/-- GATE_CLOSE_TIMEOUT (R415, 12 R389): the port is not idle within GATE_TIMEOUT; the close is refused and grants resume. -/
def execGateCloseTimeout (gate : Fin 16) (s : State) : Host.Outcome State Fault Refusal :=
  if s.clk.closing.any fun q => q.1 == gate.val && decide (q.2.2 + s.clk.gateTo ≤ s.clk.now) then
    let r := takeClosing gate.val s
    let s := gateRefused (r.2.onMat fun m => { m with gateRef := true })
    .next (r.1.foldl (fun s q => answerFail q.2.1 { status := 0x0061 } s) s)
  else .next s

/-! ### The measuring counter (R417, R441) -/

/-- Nominal frequency of a measurable clock in Hz; 0 while the clock does not run. -/
def nominalHz (s : State) (c : Nat) : Nat :=
  let fs := match s.wave.rate with
    | some r => r.hz
    | none => 0
  match c with
  | 0 => 100000000
  | 1 => 25000000
  | 2 => 1000000000
  | 3 => 491520000
  | 4 => match s.mat.ddrRate with
    | 1 => 400000000
    | 2 => 533375000
    | 3 => 687500000
    | 4 => 800000000
    | _ => 0
  | 5 => 156250000
  | 6 => 100000000
  | 7 => fs
  | 8 =>
    let g := tget {} s.lio.groups 0
    if fs = 0 || !g.flags.getLsbD 0 then 0 else if g.fmt = 0 then 49152000 else 64 * fs
  | 9 => if mclkRuns s 0 = false then 0 else match tget 0 s.lio.mclk 0 with
    | 1 => 12288000
    | 2 => 24576000
    | 3 => 49152000
    | _ => 0
  | 10 => 2560 * fs
  | _ => 644530000

/-- The fields of CLK_MEASURE. -/
def clkMeasureCheck (p : List Byte) (s : State) : Option Fail :=
  let n := fld p 4 4
  orElse (paramCheck ([(0, decide (fld p 0 1 < 12 ∧ fld p 0 1 ≠ fld p 1 1)), (1, decide (fld p 1 1 < 12))] ++ zeroFrom p 2 2
      ++ [(4, decide (1 ≤ n ∧ n ≤ 16777216 ∧ n * 10 ≤ nominalHz s (fld p 1 1) * 4)), lenIs p 8]))
    (failIf s.clk.meas.isSome 0x0066)

/-- Effect of CLK_MEASURE: the Kiosk waits for the count. -/
def clkMeasureEffect (k : Nat) (p : List Byte) (s : State) : Effect :=
  (s.onClk fun c => { c with meas := some (fld p 0 1, fld p 1 1, fld p 4 4, k) }, none)

/-- CLK_MEASURE (R417). -/
def execClkMeasure (kiosk : Fin 32) (s : State) : Host.Outcome State Fault Refusal :=
  .next (runKiosk 0x0905 kiosk.val fwdNever clkMeasureCheck clkMeasureEffect s)

/-- CLK_MEASURE_COMPLETE (R417): `count` cycles of the target were counted; TARGET_MHZ is in mHz from the reference's
nominal. -/
def execClkMeasureComplete (count : BitVec 32) (s : State) : Host.Outcome State Fault Refusal :=
  match s.clk.meas with
  | none => .next s
  | some (_, ref, cycles, k) =>
    let mhz := count.toNat * nominalHz s ref * 1000 / cycles
    .next (answerOk k (le 4 count.toNat ++ zeros 4 ++ le 8 mhz) (s.onClk fun c => { c with
      meas := none
      measCnt := count }))

end Sys2Proof.Machine
end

EXERCISE AIM: Word for word, quote the lines of the material from the first line through the line with "not run. -/", both ends included.

SOLUTION:
/-- GATE_CLOSE_TIMEOUT (R415, 12 R389): the port is not idle within GATE_TIMEOUT; the close is refused and grants resume. -/
def execGateCloseTimeout (gate : Fin 16) (s : State) : Host.Outcome State Fault Refusal :=
  if s.clk.closing.any fun q => q.1 == gate.val && decide (q.2.2 + s.clk.gateTo ≤ s.clk.now) then
    let r := takeClosing gate.val s
    let s := gateRefused (r.2.onMat fun m => { m with gateRef := true })
    .next (r.1.foldl (fun s q => answerFail q.2.1 { status := 0x0061 } s) s)
  else .next s

/-! ### The measuring counter (R417, R441) -/

/-- Nominal frequency of a measurable clock in Hz; 0 while the clock does not run. -/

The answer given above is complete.